Liana pun juga mendirikan sekolah gratis dan asrama yang diperuntukkan bagi perempuan korban pelecehan seksual dan hamil di luar nikah.
 
"Saya menganggap bahwa bayi tidak berdosa dan berhak memiliki kehidupan. Karena itu 13 tahun yang lalu berawal dari diskusi pada 1998 tentang anti aborsi. Dari sana ada gadis yang datang sebagai korban perkosaan di bus. Dia tidak bisa pulang kampung karena ditolak kampung halamannya," kata Liana.

Selain itu banyak perempuan yang terganggu jiwanya (gila) yang hidup terlantar di jalanan, menjadi korban pemerkosaan para preman hingga hamil. Liana menampungnya.

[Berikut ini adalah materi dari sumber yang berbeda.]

/-- A record's version is accepted by an unmarked cell at a FILLING station, by a DAMAGED cell, and by a PRESENT cell as the
next or as none (R69). -/
theorem versionAccepted_of {s : State} {r : WriteRecord} (h : (s.mship.state = .filling ∧ s.cells[r.cell].fresh = false)
      ∨ s.cells[r.cell].status = .damaged ∨ (s.cells[r.cell].status = .present
        ∧ (r.version = 0 ∨ r.version = succVersion s.cells[r.cell].version))) : versionAccepted s r = true := by
  rw [versionAccepted, Bool.or_eq_true]
  obtain ⟨filling, unmarked⟩ | damaged | ⟨present, version⟩ := h
  · exact .inl (by rw [filling, unmarked]; rfl)
  · exact .inr (by rw [damaged])
  · refine .inr ?_
    rw [present]
    simpa [-Fin.getElem_fin, or_comm] using version

/-- The commit point of a bundle that passes both checks. -/
theorem commitPoint_writes {x : Station} {recs : List WriteRecord} {s : State}
    (held : ∀ r ∈ recs, s.locks[regionOf r.cell].holder = some x) (accepted : ∀ r ∈ recs, versionAccepted s r = true) :
    commitPoint x recs s = some (mendAfterWrite recs (if x = self s then completeCommit .applied (recs.foldl writeRecord s)
      else reportChanges x recs (recs.foldl writeRecord s))) := by
  have straps : self (recs.foldl writeRecord s) = self s := by
    clear held accepted
    induction recs generalizing s with
    | nil => rfl
    | cons r rs ih => exact (ih (s := writeRecord s r)).trans rfl
  rw [commitPoint, if_pos (holderCheck_iff.2 held), if_pos (List.all_eq_true.2 accepted)]
  dsimp only
  rw [straps]

/-- The commit point of a bundle whose sender does not hold every region (R68). -/
theorem commitPoint_refuses {x : Station} {recs : List WriteRecord} {s : State}
    (missing : ∃ r ∈ recs, s.locks[regionOf r.cell].holder ≠ some x) :
    commitPoint x recs s = some (if x = self s then completeCommit .refused s else s) := by
  refine if_neg fun check => ?_
  obtain ⟨r, mem, other⟩ := missing
  exact other (holderCheck_iff.1 check r mem)

/-- The last fragment of a bundle, whole in itself or the end of what is staged, comes to the commit point. -/
theorem applyWrite_commits {f : Frame} {w : WriteBody} {recs : List WriteRecord} {s : State} (body : f.body = .write w)
    (last : ((∀ st, s.apply.staging = some st → st.sender ≠ f.head.sender) ∧ w.index = 0 ∧ w.count = 1 ∧ recs = w.records)
      ∨ ∃ st, s.apply.staging = some st ∧ st.sender = f.head.sender ∧ w.index = st.expected ∧ w.count = st.count
        ∧ w.index + 1 = w.count ∧ recs = st.records ++ w.records) :
    applyWrite f.head.sender w (reached f s) = commitPoint f.head.sender recs (setStaging none (reached f s)) := by
  obtain ⟨fresh, first, one, rfl⟩ | ⟨st, its, sender, expected, count, last, rfl⟩ := last
  · rw [applyWrite, staging_fresh fresh]
    dsimp only
    rw [if_pos first]
    exact if_pos (by rw [first, one])
  · rw [applyWrite, staging_kept its sender (by rw [body]; rfl)]
    dsimp only
    rw [if_pos ⟨expected, count⟩]
    exact if_pos last

/-- What a peer's bundle that passes both checks leaves: its records, its reports, its cells off the mend list. -/
theorem commitPoint_peer {x : Station} {recs : List WriteRecord} {s : State} (peer : x ≠ s.straps.number)
    (held : ∀ r ∈ recs, s.locks[regionOf r.cell].holder = some x) (accepted : ∀ r ∈ recs, versionAccepted s r = true)
    : ∃ m c p mend t, commitPoint x recs s
        = some (((((s.withMem m).withCells c).withPort p).withMend mend).withTx { s.tx with mend := t })
      ∧ recs.foldl writeRecord s = (s.withMem m).withCells c
      ∧ SameTickets s.port p
      ∧ (∀ a ∈ recs, flag s.port.watch (regionOf a.cell) = true → Reported (regionOf a.cell) x p)
      ∧ (s.mend.cells.Nodup → ∀ r ∈ recs, r.cell ∉ mend.cells) := by
  have store : ∃ m c, recs.foldl writeRecord s = (s.withMem m).withCells c := by
    clear held accepted peer
    induction recs generalizing s with
    | nil => exact ⟨s.mem, s.cells, rfl⟩
    | cons r rs ih =>
      obtain ⟨m, c, eq⟩ := ih (s := writeRecord s r)
      exact ⟨m, c, eq.trans rfl⟩
  obtain ⟨m, c, written⟩ := store
  obtain ⟨p, eq, same, each⟩ := reportChanges_reports x recs ((s.withMem m).withCells c)
  obtain ⟨p', mend, t, eq', grown, gone⟩ := mendAfterWrite_changes recs (((s.withMem m).withCells c).withPort p)
  refine ⟨m, c, p', mend, t, ?_, written, ⟨grown.tickets.trans same.tickets, grown.phase.trans same.phase,
    grown.watch.trans same.watch⟩, fun a mem watched => (each a mem watched).grown grown, gone⟩
  rw [commitPoint_writes held accepted, if_neg (show x ≠ self s from peer), written, eq, eq']
  rfl

end Sys2Proof.Machine

namespace Sys2Proof

open Sys2Proof.Machine Sys2Proof.Safety

/-- Settles O47: the commit point's two checks, and what it writes. -/
theorem commitPointWritesBundle : Obligations.CommitPointWritesBundle := by
  intro s h w recs f applies last after
  have holder : isHolder s.mship.state = true := applies.2.1.1
  have peer : h.sender ≠ s.straps.number := applies.2.1.2.1
  have commits := applyWrite_commits (f := f) rfl last
  refine ⟨fun missing => ?_, fun good law once listed => ?_⟩
  · refine exec_effect applies (t := setStaging none (reached f s)) ?_ rfl holder
    refine commits.trans ((commitPoint_refuses (s := setStaging none (reached f s)) missing).trans ?_)
    exact congrArg some (if_neg peer)
  · obtain ⟨m, c, p, mend, t, eq, written, same, each, gone⟩ :=
      commitPoint_peer (s := setStaging none (reached f s)) (recs := recs)
      peer (fun r mem => (good r mem).1) (fun r mem => versionAccepted_of (good r mem).2)
    obtain ⟨m', c', written', inside, outside⟩ := writeRecords (s := setStaging none (reached f s)) law.1 once
    have stores := written.symm.trans written'
    obtain rfl : m = m' := congrArg State.mem stores
    obtain rfl : c = c' := congrArg State.cells stores
    refine ⟨_, exec_effect applies (commits.trans eq) rfl holder, fun r mem =>
      ⟨(inside r mem).1, (inside r mem).2.trans (writtenCell_eq _ r)⟩,
      outside, each, gone listed, same.tickets, same.phase, same.watch, rfl, rfl⟩

end Sys2Proof
end

section
/-! The watch set: what replaces it, what reads it, and that no other request does (R135, R136). -/

namespace Sys2Proof.Machine

open Sys2Proof.Safety

/-! ### Requests that do not read the watch set -/

/-- The state with another watch set. -/
def withWatch (w : Flags16) (s : State) : State := s.withPort { s.port with watch := w }

/-- An operation that neither reads nor writes the watch set. -/
def Blind (f : State → State) : Prop := ∀ w s, f (withWatch w s) = withWatch w (f s)

theorem Blind.comp {f g : State → State} (hg : Blind g) (hf : Blind f) : Blind fun s => g (f s) := fun w s =>
  (congrArg g (hf w s)).trans (hg w (f s))

theorem withWatch_ite {p : Prop} [Decidable p] {w : Flags16} {s t s' t' : State} (hs : s' = withWatch w s)
    (ht : t' = withWatch w t) : (if p then s' else t') = withWatch w (if p then s else t) := by
  split <;> assumption

theorem blind_foldl {α : Type} {f : State → α → State} (hf : ∀ a, Blind fun s => f s a) (l : List α) :
    Blind fun s => l.foldl f s := by
  intro w s
  induction l generalizing s with
  | nil => rfl
  | cons a l ih => exact (congrArg (fun u => l.foldl f u) (hf a w s)).trans (ih (f s a))

theorem blind_respond (c : ResultCode) (b : List Byte) : Blind (respond c b) := fun _ _ => rfl

theorem blind_refuse (c : ResultCode) : Blind (refuse c) := fun _ _ => rfl

theorem blind_postNotice (n : Notice) : Blind (postNotice n) := fun _ s =>
  withWatch_ite (p := roomFree s.port = true) rfl rfl

theorem blind_complete (k : TicketNo) (o : Completion) : Blind (complete k o) := by
  intro w s
  unfold complete
  rw [show (withWatch w s).port.tickets = s.port.tickets from rfl]
  cases s.port.tickets[k] with
  | none => rfl
  | some t => exact withWatch_ite rfl rfl

theorem blind_completeAll (ks : List TicketNo) (o : Completion) : Blind (completeAll ks o) :=
  blind_foldl (fun k => blind_complete k o) ks

theorem blind_beginFrom (cs : List CellIx) : Blind (beginFrom cs) := by
  intro w s
  induction cs generalizing s with
  | nil => rfl
  | cons c rest ih =>
    unfold beginFrom
    rw [show firstResponder c (withWatch w s) = firstResponder c s from rfl]
    cases firstResponder c s with
    | some x => rfl
    | none => exact (congrArg (beginFrom rest) (blind_postNotice (.cellLost c) w s)).trans (ih _)

theorem blind_beginMend : Blind beginMend := fun w s =>
  withWatch_ite (p := s.mship.state = .member ∧ s.mend.current = none) (blind_beginFrom s.mend.cells w s) rfl

theorem blind_damageCell (c : CellIx) : Blind (damageCell c) := fun _ s =>
  withWatch_ite (p := s.mship.state = .member ∧ c ∉ s.mend.cells) rfl rfl

theorem blind_verifyForHost (c : CellIx) : Blind (verifyForHost c) := by
  intro w s
  unfold verifyForHost
  rw [show (withWatch w s).cells = s.cells from rfl]
  cases s.cells[c].status with
  | present => exact withWatch_ite (p := verifies c s = true) rfl (blind_damageCell c w s)
  | stale => exact withWatch_ite (p := verifies c s = true) rfl (blind_damageCell c w s)
  | absent => rfl
  | damaged => rfl

theorem blind_completeCommit (o : Completion) : Blind (completeCommit o) := by
  intro w s
  unfold completeCommit
  rw [show (withWatch w s).bundle = s.bundle from rfl]
  cases s.bundle.outgoing with
  | none => rfl
  | some b => exact congrArg (State.withBundle · _) (blind_complete b.ticket o w s)

theorem blind_abandonUnheardFragment : Blind abandonUnheardFragment := by
  intro w s
  unfold abandonUnheardFragment
  rw [show (withWatch w s).tx = s.tx from rfl]
  cases s.tx.slot with
  | none => rfl
  | some sl =>
    dsimp only
    split <;> rfl

theorem blind_leaveBundle : Blind leaveBundle := by
  intro w s
  unfold leaveBundle
  rw [show (withWatch w s).bundle = s.bundle from rfl]
  cases s.bundle.outgoing with
  | none => rfl
  | some b =>
    refine withWatch_ite (p := (!bundleBegun b s) = true) rfl ?_
    dsimp only
    rw [blind_completeCommit .lost w s]
    exact withWatch_ite (p := (completeCommit .lost s).bus.state = .sending) rfl (blind_abandonUnheardFragment w _)

theorem blind_accept (k : TicketNo) (kind : RequestKind) (arg : TicketArg) (link : Option TicketNo) (f : SendFrame) :
    Blind (accept k kind arg link f) := fun _ _ => rfl

/-- The acceptance of a LEAVE once its bundle is dealt with and the QUEUED tickets are cancelled. -/
def beginLeaving (k : TicketNo) (s : State) : State :=
  accept k .leave .none none .leave (stopSilence (((s.withBundle { draft := [], outgoing := none }).withTx
    { s.tx with sendList := [] }).withMship { s.mship with state := .leaving, presence := none }))

theorem blind_acceptLeave (k : TicketNo) : Blind (acceptLeave k) := by
  have cancelled : Blind fun s => completeAll (ticketsIn s.port (· == .queued)) .cancelled s := fun w s =>
    blind_completeAll (ticketsIn s.port (· == .queued)) .cancelled w s
  have began : Blind (beginLeaving k) := fun _ _ => rfl
  exact began.comp (cancelled.comp blind_leaveBundle)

Setelah itu, Liana pun konsisten memerjuangkan asrama tersebut hingga sekarang.
 
Perjuangan inspiratif dari Nuraeni lain lagi. Wanita asal Makassar ini memberdayakan wanita di kampung nelayan, kampung Paotere, Makassar untuk memberikan pengajaran dalam pengolahan produk ikan.

Pengolahan produk ikan menghasilkan nugget, ikan tanpa tulang, ikan giling sehingga mereka dapat mencukupi kebutuhan hidupnya, serta meningkatkan nilai ekonomi.
 
"Saya tergugah memberdayakan wanita di pesisir Paotere. Awalnya, mereka tidak bisa menulis. Selain itu, para suami mereka pun banyak yang terjerat punggawa (tengkulak).

Dengan pemberdayaan yang saya berikan kepada para istri, maka mereka bisa terbebas dari jeratan utang di mana para tengkulak memberlakukan bagi hasil 50-60 persen," paparnya.

Menurut pengakuannya, sudah sering dia mendapat ancaman dibunuh oleh pihak punggawa dan preman  setempat karena kiprahnya. Tapi dia tetap teguh dan sabar berjuang.alt


Pada kesempatan itu, wartawan Erabaru.net sempat mewancarai Ully Hary Rusady yang populer dengan Ully Sigar, yang juga kakak kandung artis Paramitha Rusady.

Ully mendapat penghargaan kali ini terkait kiprahnya melalui Yayasan Garuda Nusantara yang ia dirikan.

 Yayasan itu bergerak dalam bidang konservasi alam, diklat, posko relawan dan berbagai program berwawasan lingkungan lainnya.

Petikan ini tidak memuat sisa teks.